[Stored items]

-- ==== Sys2Proof/Laws/Effects.lean ====
section
/-! SUPPORT. Sys2Proof/Laws/Effects.lean: everything the shared bus operations can do, in any state, with failing transfers and a
concurrent host too: one lemma for each operation. -/

namespace Sys2Proof.Machine

/-! ## Framing -/

/-- A place of the framing automaton where no transaction is open. -/
def Resting (c : Params) (q : Framing) : Prop := q = .outside ∨ (csManaged c = false ∧ ∃ r, q = .inside r)

/-- Events that lead from rest to rest. -/
def Whole (c : Params) (ev : List Event) : Prop :=
  ∀ q, Resting c q → ∃ q', framingRun c q ev = some q' ∧ Resting c q'

/-- Events that stay inside a transaction. -/
def InsideOnly (c : Params) (r : Role) (ev : List Event) : Prop :=
  framingRun c (.inside r) ev = some (.inside r)

/-- Events that lead from inside a transaction to rest. -/
def Closing (c : Params) (r : Role) (ev : List Event) : Prop :=
  ∃ q', framingRun c (.inside r) ev = some q' ∧ Resting c q'

theorem framingRun_append (c : Params) (xs ys : List Event) : ∀ q,
    framingRun c q (xs ++ ys) = (framingRun c q xs).bind fun q' => framingRun c q' ys := by
  induction xs with
  | nil => intro q; rfl
  | cons x xs ih =>
    intro q
    simp only [List.cons_append, framingRun]
    cases framingNext c q x with
    | none => rfl
    | some q' => exact ih q'

theorem Whole.nil (c : Params) : Whole c [] := fun q h => ⟨q, rfl, h⟩

theorem Whole.append {c : Params} {xs ys : List Event} (h1 : Whole c xs) (h2 : Whole c ys) : Whole c (xs ++ ys) := by
  intro q hq
  obtain ⟨q1, e1, r1⟩ := h1 q hq
  obtain ⟨q2, e2, r2⟩ := h2 q1 r1
  exact ⟨q2, by rw [framingRun_append, e1]; exact e2, r2⟩

theorem InsideOnly.append {c : Params} {r : Role} {xs ys : List Event} (h1 : InsideOnly c r xs) (h2 : InsideOnly c r ys) :
    InsideOnly c r (xs ++ ys) := by
  unfold InsideOnly at *
  rw [framingRun_append, h1]
  exact h2

theorem InsideOnly.closing {c : Params} {r : Role} {xs ys : List Event} (h1 : InsideOnly c r xs) (h2 : Closing c r ys) :
    Closing c r (xs ++ ys) := by
  obtain ⟨q, e, h⟩ := h2
  exact ⟨q, by rw [framingRun_append, h1]; exact e, h⟩

/-- Whole events are well framed. -/
theorem Whole.wellFramed {c : Params} {ev : List Event} (h : Whole c ev) : WellFramed c ev :=
  by
  obtain ⟨q, e, h'⟩ := h .outside (.inl rfl)
  refine ⟨q, e, fun hm => ?_⟩
  rcases h' with h' | ⟨h', -⟩
  · exact h'
  · simp [hm] at h'

/-- A log record, a sample, a delay, an acquisition, a reset-line event: nothing is open around it. -/
theorem whole_single {c : Params} {e : Event} (he : (∃ k, e = .log k) ∨ (∃ v, e = .sample v) ∨ (∃ t, e = .delay t) ∨
    (∃ b, e = .acquire b) ∨ (∃ v, e = .line .rst v)) : Whole c [e] := by
  rintro q (rfl | ⟨hm, r, rfl⟩)
  · rcases he with ⟨k, rfl⟩ | ⟨v, rfl⟩ | ⟨t, rfl⟩ | ⟨b, rfl⟩ | ⟨v, rfl⟩ <;> exact ⟨.outside, rfl, .inl rfl⟩
  · rcases he with ⟨k, rfl⟩ | ⟨v, rfl⟩ | ⟨t, rfl⟩ | ⟨b, rfl⟩ | ⟨v, rfl⟩
    · exact ⟨.inside r, rfl, .inr ⟨hm, r, rfl⟩⟩
    all_goals exact ⟨.outside, by simp [framingRun, framingNext, hm], .inl rfl⟩

/-! ## What an operation adds -/

/-- What code of an operation may do, with events `P` added: faults are only set, RAM stays canonical, the words refused while the
operation runs write their results, and everything else named here stays. -/
structure Adds (P : List Event → Prop) (s t : State) : Prop where
  cfg : t.cfg = s.cfg
  program : t.program = s.program
  surf : t.surf = s.surf
  begun : t.stat.begun = s.stat.begun
  inop : t.stat.inop = s.stat.inop
  micro : t.micro = s.micro
  csFree : csManaged s.cfg = false → t.lines.cs = s.lines.cs
  faults : faultLe s.fault t.fault
  ram : Controller.RamWf s.ctl → Controller.RamWf t.ctl
  buffer : s.tb.length = planeBytes s.cfg → t.tb.length = planeBytes s.cfg
  words : ∃ k, t.results = s.results ++ List.replicate k 0#32 ∧ t.opIdx = s.opIdx + k ∧
    t.result = (if k = 0 then s.result else 0#32) ∧ (s.stat.inop = false ∨ s.env.early = [] → k = 0)
  early : s.env.early = [] → t.env.early = []
  reliable : s.env.backend = .reliable → t.env.backend = .reliable
  events : ∃ ev, t.trace = s.trace ++ ev ∧ P ev

theorem faultLe_refl (f : FaultReg) : faultLe f f := fun _ h => h

theorem faultLe.trans {f g h : FaultReg} (h1 : faultLe f g) (h2 : faultLe g h) : faultLe f h := fun b hb => h2 b (h1 b hb)

theorem faultLe_faultSet (f : FaultReg) (b : FaultBit) : faultLe f (faultSet f b) := by
  intro b' h; cases b <;> cases b' <;> first | exact h | rfl

theorem faultGet_faultSet_same (f : FaultReg) (b : FaultBit) : faultGet (faultSet f b) b = true := by cases b <;> rfl

theorem Adds.mono {P Q : List Event → Prop} {s t : State} (h : Adds P s t) (hPQ : ∀ ev, P ev → Q ev) : Adds Q s t :=
  { h with events := h.events.imp fun _ e => ⟨e.1, hPQ _ e.2⟩ }

theorem Adds.trans {P Q R : List Event → Prop} {s t u : State} (h1 : Adds P s t) (h2 : Adds Q t u)
    (hR : ∀ xs ys, P xs → Q ys → R (xs ++ ys)) : Adds R s u where
  cfg := h2.cfg.trans h1.cfg
  program := h2.program.trans h1.program
  surf := h2.surf.trans h1.surf
  begun := h2.begun.trans h1.begun
  inop := h2.inop.trans h1.inop
  micro := h2.micro.trans h1.micro
  csFree hm := (h2.csFree (by rw [h1.cfg]; exact hm)).trans (h1.csFree hm)
  faults := h1.faults.trans h2.faults
  ram h := h2.ram (h1.ram h)
  buffer h := by rw [← h1.cfg]; exact h2.buffer (by rw [h1.cfg]; exact h1.buffer h)
  words := by
    obtain ⟨k, a1, b1, c1, d1⟩ := h1.words
    obtain ⟨l, a2, b2, c2, d2⟩ := h2.words
    refine ⟨k + l, by rw [a2, a1, List.append_assoc, List.replicate_append_replicate], by omega, ?_, ?_⟩
    · rw [c2, c1]
      by_cases hk : k = 0 <;> by_cases hl : l = 0 <;> simp [hk, hl]
    · intro h
      have hk := d1 h
      have : l = 0 := d2 (by rcases h with h | h; exacts [.inl (h1.inop.trans h), .inr (h1.early h)])
      omega
  early h := h2.early (h1.early h)
  reliable h := h2.reliable (h1.reliable h)
  events := by
    obtain ⟨xs, e1, p1⟩ := h1.events
    obtain ⟨ys, e2, p2⟩ := h2.events
    exact ⟨xs ++ ys, by rw [e2, e1, List.append_assoc], hR _ _ p1 p2⟩

/-- A state that differs only where `Adds` does not look. -/
theorem Adds.still {s t : State} (P : List Event → Prop) (hP : P []) (cfg : t.cfg = s.cfg) (program : t.program = s.program)
    (surf : t.surf = s.surf) (begun : t.stat.begun = s.stat.begun) (inop : t.stat.inop = s.stat.inop) (micro : t.micro = s.micro)
    (csFree : csManaged s.cfg = false → t.lines.cs = s.lines.cs)
    (faults : faultLe s.fault t.fault) (ram : Controller.RamWf s.ctl → Controller.RamWf t.ctl)
    (buffer : s.tb.length = planeBytes s.cfg → t.tb.length = planeBytes s.cfg) (results : t.results = s.results)
    (opIdx : t.opIdx = s.opIdx) (result : t.result = s.result) (early : s.env.early = [] → t.env.early = [])
    (reliable : s.env.backend = .reliable → t.env.backend = .reliable) (trace : t.trace = s.trace) : Adds P s t where
  cfg := cfg
  program := program
  surf := surf
  begun := begun
  inop := inop
  micro := micro
  csFree := csFree
  faults := faults
  ram := ram
  buffer := buffer
  words := ⟨0, by simp [results], by simp [opIdx], by simp [result], fun _ => rfl⟩
  early := early
  reliable := reliable
  events := ⟨[], by simp [trace], hP⟩

theorem Adds.refl {P : List Event → Prop} (hP : P []) (s : State) : Adds P s s :=
  Adds.still P hP rfl rfl rfl rfl rfl rfl (fun _ => rfl) (faultLe_refl _) id id rfl rfl rfl id id rfl

/-- The bus-level fields: what even a plane write or a power state change does not touch on the bus. -/
structure Silent (s t : State) : Prop where
  stat : t.stat = s.stat
  tb : t.tb = s.tb
  lines : t.lines = s.lines

theorem Silent.refl (s : State) : Silent s s := ⟨rfl, rfl, rfl⟩
theorem Silent.trans {s t u : State} (h1 : Silent s t) (h2 : Silent t u) : Silent s u :=
  ⟨h2.stat.trans h1.stat, h2.tb.trans h1.tb, h2.lines.trans h1.lines⟩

_Exercise aim_. Beginning with the line that has "def Whole (c" and ending with the line that has "q', framingRun c (.inside", set down the lines above exactly and include no others.

_Result of the task_.
def Whole (c : Params) (ev : List Event) : Prop :=
  ∀ q, Resting c q → ∃ q', framingRun c q ev = some q' ∧ Resting c q'

/-- Events that stay inside a transaction. -/
def InsideOnly (c : Params) (r : Role) (ev : List Event) : Prop :=
  framingRun c (.inside r) ev = some (.inside r)

/-- Events that lead from inside a transaction to rest. -/
def Closing (c : Params) (r : Role) (ev : List Event) : Prop :=
  ∃ q', framingRun c (.inside r) ev = some q' ∧ Resting c q'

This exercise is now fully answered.